Antidiabetic Agents Show Some Promise in Treating Alzheimer's Disease

Laurie Barclay, MD

July 27, 2006

July 27, 2006 — Antidiabetic agents show some promise in treating Alzheimer's disease (AD), according to 3 presentations at the 10th International Conference on Alzheimer's Disease and Related Disorders (ICAD 2006) in Madrid, Spain. The 3 studies on the effect of intranasal insulin, rosiglitazone (RSG), and pioglitazone (PGZ) on nondiabetic patients with AD suggest a possible link between insulin metabolism and mechanisms underlying AD.

"Recent evidence suggests that disorders of insulin metabolism, such as insulin resistance and diabetes, increase the risk for developing AD," presenter Suzanne Craft, PhD, a professor of psychiatry and behavioral sciences at the University of Washington School of Medicine, and associate director of the Geriatric Research, Education, and Clinical Center at the Veterans Affairs Puget Sound Health Care System in Seattle, Washington, told Medscape.

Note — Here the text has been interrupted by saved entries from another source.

-- ==== Sys2Proof/Tests/Slice0.lean ====
section
/-!
SUPPORT. Small checks: an ill-formed command for each test of Instr.wf, single steps whose results the manual gives, and for
each statement with hypotheses a concrete state and operands that meet them.
-/
namespace Sys2Proof.Tests
open Sys2Proof.Machine Sys2Proof.Machine.Reg

set_option maxRecDepth 100000
set_option exponentiation.threshold 1024

/-- The state after cold reset, once the rails are up and every die has left reset with its PLLs locked. -/
def r0 : State :=
  (State.reset.setHw fun h => { h with railsUp := true, railStep := none, released := 0xFF }).put CLK_STATUS_DIE_PLL d0 0xFF
/-- Every link of the part is up. -/
def allLinks : State := (List.range 25).foldl (fun (s : State) l => s.putLink DLINK_STATUS_LOCKED l 1) r0
/-- Every lane of link l has lock. -/
def lanesUp (l : Nat) : State :=
  (List.range (linkWidth l)).foldl (fun (s : State) k => (s.setLane l false k true).setLane l true k true) r0

/-- The issue slot of thread 5 of course die 2. -/
def x0 : Issue := ⟨2, 5, .clean, .clean, false⟩
/-- A thread with 32 registers, g1 = 7, g2 = 4, and a budget of 40 slots. -/
def u0 : Thread :=
  { g := [0, 7, 4] ++ List.replicate 29 0, h := List.replicate 256 1, m := List.replicate 16 0, flags := 0, pc := 0, budget := 40
    used := 0, mirrors := 0, bytes := [1, 2, 3], buf := 1, src := 0, first := 0, hold := none, entries := [] }
/-- Thread x of a running part carries u and stands at word w. -/
def tileAt (x : Issue) (u : Thread) (w : Word) : State :=
  let s := r0.setThread x.die.val x.thread.val (some u)
  { s with pipe := { s.pipe with imem := Tab.set s.pipe.imem none (x.die.val * 16384 + u.pc) (some w) } }
/-- The issue slot of thread 0 of line die 0. -/
def x1 : Issue := ⟨0, 0, .clean, .clean, false⟩
/-- A thread whose g1 and g2 address the first core's memory on line die 0. -/
def um : Thread := { u0 with g := [0, 1, 0x10] ++ List.replicate 29 0 }
/-- A thread whose g4 names queue 3 of die 2. -/
def uf : Thread := { u0 with g := [0, 7, 4, 0, 0x20000003] ++ List.replicate 27 0 }
/-- The same, with a default action that names queue 3 of die 2. -/
def ud : Thread := { uf with m := listSet uf.m 10 0x00080003#32 }


/-- A command completes on s, and p holds of the state it leaves. -/
def goesTo (c : Instr) (s : State) (p : State → Bool) : Bool :=
  match exec c s with
  | .next t => p t
  | .fault _ | .refused _ => false

/-! ## Ill-formed commands: one for each test of Instr.wf -/

theorem test_wf_tile_requester : Requester.wf (.tile 0 384) = false ∧ Requester.wf (.tile 2 384) = true := by decide
theorem test_wf_buffer_reader : BufReader.wf (.req (.tile 1 1023)) = false := by decide
theorem test_wf_lane : TxLane.wf (.link 0 5) = false ∧ (linkLow 0 = 0 ∧ TxLane.wf (.link 0 0) = true) := by decide
theorem test_wf_issue : Issue.wf ⟨0, 384, .clean, .clean, false⟩ = false ∧ Issue.wf x0 = true := by decide
theorem test_wf_tile_command : Instr.wf (.add ⟨1, 1000, .clean, .clean, false⟩) = false := by decide
theorem test_wf_request : Instr.wf (.meshRequest ⟨.tile 0 400, .clean, none⟩ .user false 0 2 0) = false := by decide
theorem test_wf_rc_read : Instr.wf (.rcRead (.tile 0 400) 0 0) = false := by decide
theorem test_wf_i2c : Instr.wf (.optI2cDone 0 .acked (List.replicate 9 0)) = false := by decide
theorem test_wf_cage_i2c : Instr.wf (.cageI2cDone 2 .acked false (List.replicate 9 0)) = false := by decide
theorem test_wf_ploamd : Instr.wf (.ploamdReceive 0 0 (List.replicate 47 0)) = false := by decide
theorem test_wf_reservoir_die : Instr.wf (.reservoirWrite 5 .tap 0 3 0) = false ∧ Instr.wf (.reservoirRead 5 (.req .tap) 0 3 .clean) = false := by decide
theorem test_wf_packet_sram : Instr.wf (.packetSramWrite (.tile 0 400) 0 3 0) = false := by decide
theorem test_wf_ref_mode : Instr.wf (.refModeChange 2) = false := by decide
theorem test_wf_buffer_die : Instr.wf (.rsvEnable 1 0) = false ∧ Instr.wf (.rsvDisable 3 0) = false ∧ Instr.wf (.rsvInitDone 5) = false := by decide
theorem test_wf_debug_response : Instr.wf (.dbgResp (List.replicate 191 0)) = false := by decide

/-! ## Single steps: words written out from Table 7.2 and Table 7.3, results from the manual -/

/-- ADD g3, g1, g2 is 000000 00011 00001 00010 00000 000000: a sum of 2^32 is 0 with Z and C, no N and no V (R308). -/
theorem test_add_wraps : goesTo (.add x0) (tileAt x0 { u0 with g := listSet (listSet u0.g 1 0xFFFFFFFF#32) 2 1 } 0b00000000011000010001000000000000)
    (fun t => (t.thread 2 5).map (fun u => (u.reg 3, u.flags, u.pc, u.used)) = some (0, 0b00101, 1, 1)) = true := by decide
/-- SUB g3, g2, g1: 4 - 7 borrows, so C is 0, and N is 1 (R308). -/
theorem test_sub_borrows : goesTo (.sub x0) (tileAt x0 u0 0b00000000011000100000100001000000)
    (fun t => (t.thread 2 5).map (fun u => (u.reg 3, u.flags)) = some (0xFFFFFFFD, 0b00010)) = true := by decide
/-- SAR g3, g1, g2 keeps the sign (R308). -/
theorem test_sar_sign : goesTo (.sar x0) (tileAt x0 { u0 with g := listSet u0.g 1 0x80000000#32 } 0b00000000011000010001000111000000)
    (fun t => (t.thread 2 5).map (fun u => u.reg 3) = some 0xF8000000) = true := by decide
/-- ADDI g3, g1, -1 sign-extends its immediate (R307). -/
theorem test_addi_sign : goesTo (.addi x0) (tileAt x0 u0 0b00000100011000011111111111111111)
    (fun t => (t.thread 2 5).map (fun u => u.reg 3) = some 6) = true := by decide
/-- ANDI g3, g1, 0xFFFF zero-extends its immediate (R307). -/
theorem test_andi_zero_extends : goesTo (.andi x0) (tileAt x0 { u0 with g := listSet u0.g 1 0xFFFFFFFF#32 } 0b00001000011000011111111111111111)
    (fun t => (t.thread 2 5).map (fun u => u.reg 3) = some 0xFFFF) = true := by decide
/-- LUI g0, 7 writes nothing: g0 reads 0 (R297). -/
theorem test_g0_reads_zero : goesTo (.lui x0) (tileAt x0 u0 0b00011000000000000000000000000111)
    (fun t => (t.thread 2 5).map (fun u => (u.reg 0, u.pc)) = some (0, 1)) = true := by decide
/-- LDH g3, [g0 + 2] of 2 bytes takes the first byte as the more significant (R308). -/
theorem test_ldh_big_endian : goesTo (.ldh x0) (tileAt x0 { u0 with h := [9, 9, 0x12, 0x34] ++ List.replicate 252 0 } 0b01000000011000000010000000000010)
    (fun t => (t.thread 2 5).map (fun u => u.reg 3) = some 0x1234) = true := by decide
/-- JAL g3, 8191 links the next word and goes to its target (R308). -/
theorem test_jal_links : goesTo (.jal x0) (tileAt x0 u0 0b01100100011000000001111111111111)
    (fun t => (t.thread 2 5).map (fun u => (u.reg 3, u.pc)) = some (1, 8191)) = true := by decide
/-- A word with the reserved opcode 0x0E raises ILLEGAL, reason 3, and the pass ends (R306, R326). -/
theorem test_reserved_word : goesTo (.reservedWordIssue x0) (tileAt x0 u0 0b00111000000000000000000000000000)
    (fun t => t.thread 2 5 = none && t.rd TILE_EXC_CNT (place 2 3) == 1) = true := by decide

/-! ## The package, the paths and the address map: examples of the manual -/

/-- SUB_TX_P[37] is CK38, SUB_TX_N[37] CK39 and SUB_RX_P[37] CM38 (R713). -/
theorem test_ball_of_port_37 : rowName 67 = "CK" ∧ rowName 69 = "CM" ∧ site 67 38 = .lane (.sub 37) true true ∧
    site 67 39 = .lane (.sub 37) true false ∧ site 69 38 = .lane (.sub 37) false true := by decide
/-- Table 20.4: a frame is eligible after 12 sw, a queue and 18 mc, and visible one hop away 42 mc after its ENQ; one more hop
adds 22 mc. Table 20.5: word 20 of a codeword is at PTC after 140 lw. -/
theorem test_path_counts : routeTerms [.receive] = [.cycles 12 .sw, .queue .mc, .cycles 18 .mc] ∧
    cyclesOn .mc (routeTerms [.enqueue 1]) = 42 ∧ cyclesOn .mc (routeTerms [.enqueue 2]) = 64 ∧
    cyclesOn .lw (routeTerms [.decode 20]) = 140 := by decide
/-- The LANE window begins with PRX_CFG[0] to PRX_CFG[3]; PRX_STAT[0] follows at 0x010; on line die 1 PRX_CFG[0] is a hole (R740, R759). -/
theorem test_register_layout : target .zg6480 0 (0xF00600000 + 0x10) = .reg LANE_PRX_STAT 0 ∧
    target .zg6480 1 (0xF00600000 + 0xC) = .reg LANE_PRX_CFG 3 ∧
    target .zg6480 1 0xF00600000 = .hole := by decide

/-- Exponent -12: 720 mV is 0.720 x 4,096 = 2,949 = 0x0B85 (R637). -/
theorem test_vout_command : voutCommand 720 (-12) = 0x0B85 := by decide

Insulin resistance and diabetes are commonly associated with elevated peripheral insulin levels, which lead to reduced insulin levels and signaling in the central nervous system (CNS), Dr. Craft explained. Low cerebrospinal fluid (CSF) insulin levels have been observed in AD patients, and intravenous insulin administration, while maintaining euglycemia, improves memory, possibly by augmenting low brain levels. However, the risk of hypoglycemia with peripherally administered insulin prevents this from being a viable treatment.

"Reduced insulin signaling has been reported in neuropathological studies of patients with AD," Dr. Craft said. "Reduced insulin signaling may interfere with the normal functioning of brain insulin, which regulates glucose utilization in selected brain regions such as the hippocampus, and modulates acetylcholine levels and neuronal physiology. Insulin also regulates levels of the beta amyloid peptide in the CNS."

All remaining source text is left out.